I hope they are not like other crabs in being exstreamly hard to breed in captivity.


----------



## spinnin_tom (Apr 20, 2011)

Baldpoodle said:


> I hope they are not like other crabs in being exstreamly hard to breed in captivity.


i completely agree mat 
it's not fair that we take take take, but give nothing back.
i think crabs are easy enough to breed, it's just that nearly all species need to give birth in brckish/salty water


----------



## Oderus (Nov 24, 2009)

spinnin_tom said:


> i completely agree mat
> it's not fair that we take take take, but give nothing back.
> *i think crabs are easy enough to breed*, it's just that nearly all species need to give birth in brckish/salty water


Only the crabs that no one wants sadly Tom


----------



## spinnin_tom (Apr 20, 2011)

Oderus said:


> Only the crabs that no one wants sadly Tom


what are you getting at here :whistling2:
red claws are easy to breed (so i've read) they just need to be in salt water since their babies are ass good as plankton to start. i think vampires give birth to live young, and have adapted to give birth in FW


----------



## alspider (Jul 19, 2009)

Baldpoodle said:


> reason I asked is because I find it quite disturbing to hear that an aparently endangered species is taken from its natural habbitate with hardly any hope to breed it.

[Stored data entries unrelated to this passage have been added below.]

-- ==== Sys2Proof/Certificates/Slice0/Obligations.lean ====
section
/-! DEFINITION. The statements for the provers: what the commands and the machine do, from the numbered rules of the spec. -/

open Sys2Proof Sys2Proof.Machine

/-- The step takes the command at the front of the queue and answers its outcome on the queue's rest. -/
def Obligations.StepRunsFront : Prop :=
  ∀ (s : State) (c : Instr) (r : List Instr), s.pending = c :: r → step s = exec c { s with pending := r }

/-- With no command waiting the device idles for one core cycle and nothing else changes (log entry 2). -/
def Obligations.StepIdles : Prop :=
  ∀ s : State, s.pending = [] → step s = .next { s with now := s.now + 1 }

/-- Every step keeps the invariant: the SRAM and the OTP in canonical form, and SYS_STAT.mode a mode of R25. -/
def Obligations.StepKeepsInv : Prop := ∀ s t : State, s.Inv → step s = .next t → t.Inv

/-- Every command answers a next state. That one whose condition the state does not meet leaves the state as it is, in place of a refusal, is
the model's choice (log entry 1). -/
def Obligations.EveryCommandCompletes : Prop := ∀ (c : Instr) (s : State), ∃ t, exec c s = .next t

/-- No command touches the queue, and none but a period start moves the clock. -/
def Obligations.CommandsLeaveQueue : Prop :=
  ∀ (c : Instr) (s t : State), exec c s = .next t → t.pending = s.pending ∧ (c ≠ .periodStart → t.now = s.now)

/-- Only the end of OTP programming changes the OTP: no reset and no other command does. -/
def Obligations.OtpKept : Prop :=
  ∀ (c : Instr) (s t : State), (∀ ok, c ≠ .otpProgramDone ok) → exec c s = .next t → t.otp = s.otp

/-- What a power-on leaves before the first command: no command waits, every register word at the reset value of the register tables
(nine of them spelled out), the mode SELFTEST, the device held in reset, and no SRAM byte listed (that an unlisted byte reads zero is the
model's choice, log entry 9). -/
def Obligations.ResetValues : Prop :=
  (∀ a, State.reset.reg a = resetWord a) ∧ State.reset.pending = [] ∧ State.reset.mode = .selftest ∧ State.reset.boot.phase = .held ∧
    State.reset.sram = [] ∧
    State.reset.reg R.SYS_RSTCAUSE = 1 ∧ State.reset.reg R.SYS_ACKSTAT = 0x200 ∧ State.reset.reg R.SYS_HOSTTO = 0x64 ∧
    State.reset.reg R.SYS_CFGTO = 0x3E8 ∧ State.reset.reg R.SYS_OWN0 = 0xFFFFFFFF ∧ State.reset.reg R.SYS_OWN1 = 0x3FFFFFFF ∧
    State.reset.reg R.PLC_PWM = 0x32 ∧ State.reset.reg R.VIN_RATE = 0x1E0 ∧ State.reset.reg R.SUP_CFG = 0x1002

/-- The invariant holds right after reset. -/
def Obligations.ResetMeetsInvariant : Prop := State.reset.Inv

/-- A power-on reset puts every register at its reset value and the device into reset; the OTP, the commands that wait and what the
model records of the outside remain, and an OTP block whose programming it cuts short is marked (R40, R158). The model's choices: the SRAM
lists nothing then (log entry 9), the state beside the registers starts empty or off (log entry 3), and both ways to a power-on reset act
alike (log entry 17). -/
def Obligations.PowerOnReset : Prop :=
  ∀ (vsafeFell : Bool) (s : State), ∃ t, exec (.powerOnReset vsafeFell) s = .next t ∧ (∀ a, t.reg a = resetWord a) ∧
    t.mode = .selftest ∧ t.sram = [] ∧ t.otp = s.otp ∧ t.boot = { rolePin := s.boot.rolePin } ∧
    t.spd = { cutCom := s.spd.cutCom || s.spd.otp.any (!·.1), cutFb := s.spd.cutFb || s.spd.otp.any (·.1) } ∧
    t = { State.reset with pending := s.pending, now := s.now, otp := s.otp, out := s.out, draws := s.draws, spd := t.spd,
                           boot := t.boot }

If only males were on sale I find this also rather grim in respects that there is absolutly no chance of propagateing the species any further.
> IMHO this is just as damageing as habitate destruction, as in the little habbitate they may be found in, they are now taken out of it to die in someones terrarium. As nice and intresting as they are I would avoid the buying of them on the grounds, that if they don't sell they may stand a chance of not being collected and have even a slight change to reproduce.
> 
> I hope they are not like other crabs in being exstreamly hard to breed in captivity.


i agree with this. when i bought the crab it was a spur of the moment thing and was a lack of research on my behalf.once back home i realised they were on the red list (lesson learnt for not researching) i had a look around to see if anyone was breeding them as i would have passed it on for breeding if it were to help get the numbers back up


----------